-- ==== Sys2Proof/Laws/Strip.lean ====
section
/-! SUPPORT. What the strip's shared operations do: a zone's advance, the notices and runs at a reply, when it confirms a bite
at stand 1, that bite, the segment generator, and the release. -/

namespace Sys2Proof.Machine

theorem note_tracker (kd k tm c a b d) (s : State) : (note kd k tm c a b d s).tracker = s.tracker := by simp

theorem monUpdate_tracker (m s) : (monUpdate m s).tracker = s.tracker := by unfold monUpdate; dsimp only; split <;> rfl

theorem toleranceVerdict_tracker (m s) : (toleranceVerdict m s).tracker = s.tracker := by unfold toleranceVerdict; dsimp only; split <;> simp

theorem pairMark_tracker (m s) : (pairMark m s).tracker = s.tracker := by simp

theorem markDeparted_tracker (x s) : (markDeparted x s).tracker = s.tracker := by
  unfold markDeparted; split; rfl
  split
  · simp [freeSlot]
  · rfl

theorem departMark_carry (k m r s) : (departMark k m r s).tracker.carry = s.tracker.carry := by
  unfold departMark; dsimp only; rw [markDeparted_tracker]; simp

theorem ffUpdate_tracker (k m s) : (ffUpdate k m s).tracker = s.tracker := rfl

theorem passMark_carry (k m r s) : (passMark k m r s).tracker.carry = s.tracker.carry := by
  unfold passMark; dsimp only; split <;> rfl

theorem holdMark_carry (k m r x s) : (holdMark k m r x s).tracker.carry = s.tracker.carry := by
  unfold holdMark; dsimp only
  split
  · rw [note_tracker]; split <;> split <;> rfl
  · split <;> split <;> rfl

theorem arriveBehind_carry (k s) : (arriveBehind k s).tracker.carry = s.tracker.carry := by
  rcases arriveBehind_cases k s with e | ⟨q, x, -, e | e⟩ <;> rw [e] <;> rfl

theorem arrive_carry : ∀ (fuel k extra : Nat) (s : State), (arrive fuel k extra s).1.tracker.carry = s.tracker.carry := by
  intro fuel
  induction fuel with
  | zero => intros; rfl
  | succ n ih =>
    intro k extra s
    unfold arrive
    split
    · rfl
    · split
      · exact departMark_carry ..
      · split
        · dsimp only; split
          · rw [ih]; exact passMark_carry ..
          · rw [arriveBehind_carry]; exact passMark_carry ..
        · exact holdMark_carry ..

theorem advanceWalk_carry : ∀ (fuel k dL : Nat) (s : State), (advanceWalk fuel k dL s).tracker.carry = s.tracker.carry := by
  intro fuel
  induction fuel with
  | zero => intros; rfl
  | succ n ih =>
    intro k dL s
    unfold advanceWalk
    split
    · rfl
    · split
      · rfl
      · dsimp only; split
        · rw [ih, arrive_carry]
        · split
          · exact arrive_carry ..
          · exact arrive_carry ..

/-- The marks behind a front mark: each moves by the strip length, limited by the mark ahead of it (R7), and only its position changes. -/
theorem advanceBehind_get (dL : Nat) : ∀ (q : List Mark) (ahead : Nat) (i : Nat) (a : Mark), q[i]? = some a →
    ∃ b, (advanceBehind dL ahead q)[i]? = some b ∧ b = { a with pos := b.pos } ∧ (i = 0 → b.pos = min (a.pos + dL) ahead) ∧
      ∀ j c, j + 1 = i → (advanceBehind dL ahead q)[j]? = some c → b.pos = min (a.pos + dL) c.pos := by
  intro q
  induction q with
  | nil => intro _ i a h; simp at h
  | cons m q ih =>
    intro ahead i a h
    cases i with
    | zero =>
      simp at h; subst h
      exact ⟨_, rfl, rfl, fun _ => rfl, by intro j c h; omega⟩
    | succ i =>
      have h' : q[i]? = some a := by simpa using h
      obtain ⟨b, h1, h2, h3, h4⟩ := ih (min (m.pos + dL) ahead) i a h'
      refine ⟨b, by simpa [advanceBehind] using h1, h2, by omega, ?_⟩
      intro j c hj hc
      cases j with
      | zero =>
        have hc' : c = { m with pos := min (m.pos + dL) ahead } := by
          have := hc; simp [advanceBehind] at this; exact this.symm
        have : i = 0 := by omega
        rw [h3 this, hc']
      | succ j =>
        exact h4 j c (by omega) (by simpa [advanceBehind] using hc)

theorem withThread_thread (s : State) (k : Nat) (t : Threading) (hk : 1 ≤ k ∧ k ≤ 8) : (s.withThread k t).thread k = t :=
  PerStand.get_set_same _ _ _ hk

theorem withThread_other (s : State) (j k : Nat) (t : Threading) (h : j ≠ k) : (s.withThread k t).thread j = s.thread j :=
  PerStand.get_set_other _ _ _ _ h

theorem withThread_withThread (s : State) (k : Nat) (a b : Threading) : (s.withThread k a).withThread k b = s.withThread k b := by
  show ({ s with tracker := { s.tracker with threading := (s.tracker.threading.set k a).set k b } } : State) = _
  rw [PerStand.set_set]; rfl

theorem summaryAfter_same (a b : State) (h1 : b.tracker.zones = a.tracker.zones) (h2 : b.tracker.gen = a.tracker.gen) : summaryAfter a b = b := by
  unfold summaryAfter; rw [if_pos ⟨h1, h2⟩]

/-- With nothing raised, no cause is taken. -/
theorem takeRaised_none (s : State) (h : s.tracker.raised = []) : takeRaised s = s := by
  unfold takeRaised; rw [h]
  show s.withTracker { s.tracker with raised := [] } = s
  unfold State.withTracker; rw [← h]

theorem trackerActive_tick (s : State) (dt : Clock) (hr : s.level = .run) (hl : s.trip.latch = false) : trackerActive (s.tick dt) = true := by
  unfold trackerActive
  rw [show (s.tick dt).level = .run from hr, show (s.tick dt).trip.latch = false from hl]; rfl

/-- Stations are polled at RUN and LOOPBACK (R156). -/
theorem polls_iff (s : State) : s.polls = true ↔ s.level = .run ∨ s.level = .loopback := by
  unfold State.polls; simp

/-- A stand's replies are delivered where it is polled and its station is PRESENT (R153). -/
theorem deliversAt_iff (s : State) (k : Nat) :
    s.deliversAt k = true ↔ (s.level = .run ∨ s.level = .loopback) ∧ (s.link.stations.get k).state = .present := by
  unfold State.deliversAt; simp [polls_iff]

/-- A stand whose station is SILENT or UNKNOWN gets no reply (R43, R152, R153). -/
theorem deliversAt_absent {s : State} {k : Nat} (h : (s.link.stations.get k).state ≠ .present) : s.deliversAt k = false :=
  Bool.eq_false_iff.mpr fun hd => h ((deliversAt_iff s k).mp hd).2

/-- What the threading work of a stand asks for (R22, R153). -/
theorem threadingActive_iff (s : State) (k : Nat) :
    threadingActive s k = true ↔
      (s.level = .run ∧ s.trip.latch = false) ∧ (1 ≤ k ∧ k ≤ s.n) ∧ (s.link.stations.get k).state = .present := by
  unfold threadingActive trackerActive
  simp only [Bool.and_eq_true, beq_iff_eq, Bool.not_eq_true', decide_eq_true_eq, deliversAt_iff]
  exact ⟨fun h => ⟨h.1, h.2.1, h.2.2.2⟩, fun h => ⟨h.1, h.2.1, .inl h.1.1, h.2.2⟩⟩

/-- A record falls due in the same way in two states with the same journal and ATTENTION. -/
theorem note_onto (kd k tm c a b d) (s u : State) (h1 : u.journal = s.journal) (h2 : u.attention = s.attention) :
    note kd k tm c a b d u = { u with journal := (note kd k tm c a b d s).journal, attention := (note kd k tm c a b d s).attention } := by
  unfold note journal
  rw [h1]
  split
  · unfold setAttention; dsimp only; rw [h2]
  · dsimp only; rw [← h2]

theorem takeRaised_raiseCause (s : State) (c : Cause) (k : Nat) (h : s.tracker.raised = []) : takeRaised (raiseCause c k s) = takeCause c k s.clock s := by
  unfold takeRaised raiseCause State.withTracker; dsimp only
  rw [h]; dsimp only [List.nil_append, takeCauses, List.foldl]
  rw [← h]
────────────────
WHAT THE TASK ASKS: Check each line of the data for the string "takeRaised" and state how many lines contain it, without any other output.

OUTPUT FOR THIS EXERCISE: 4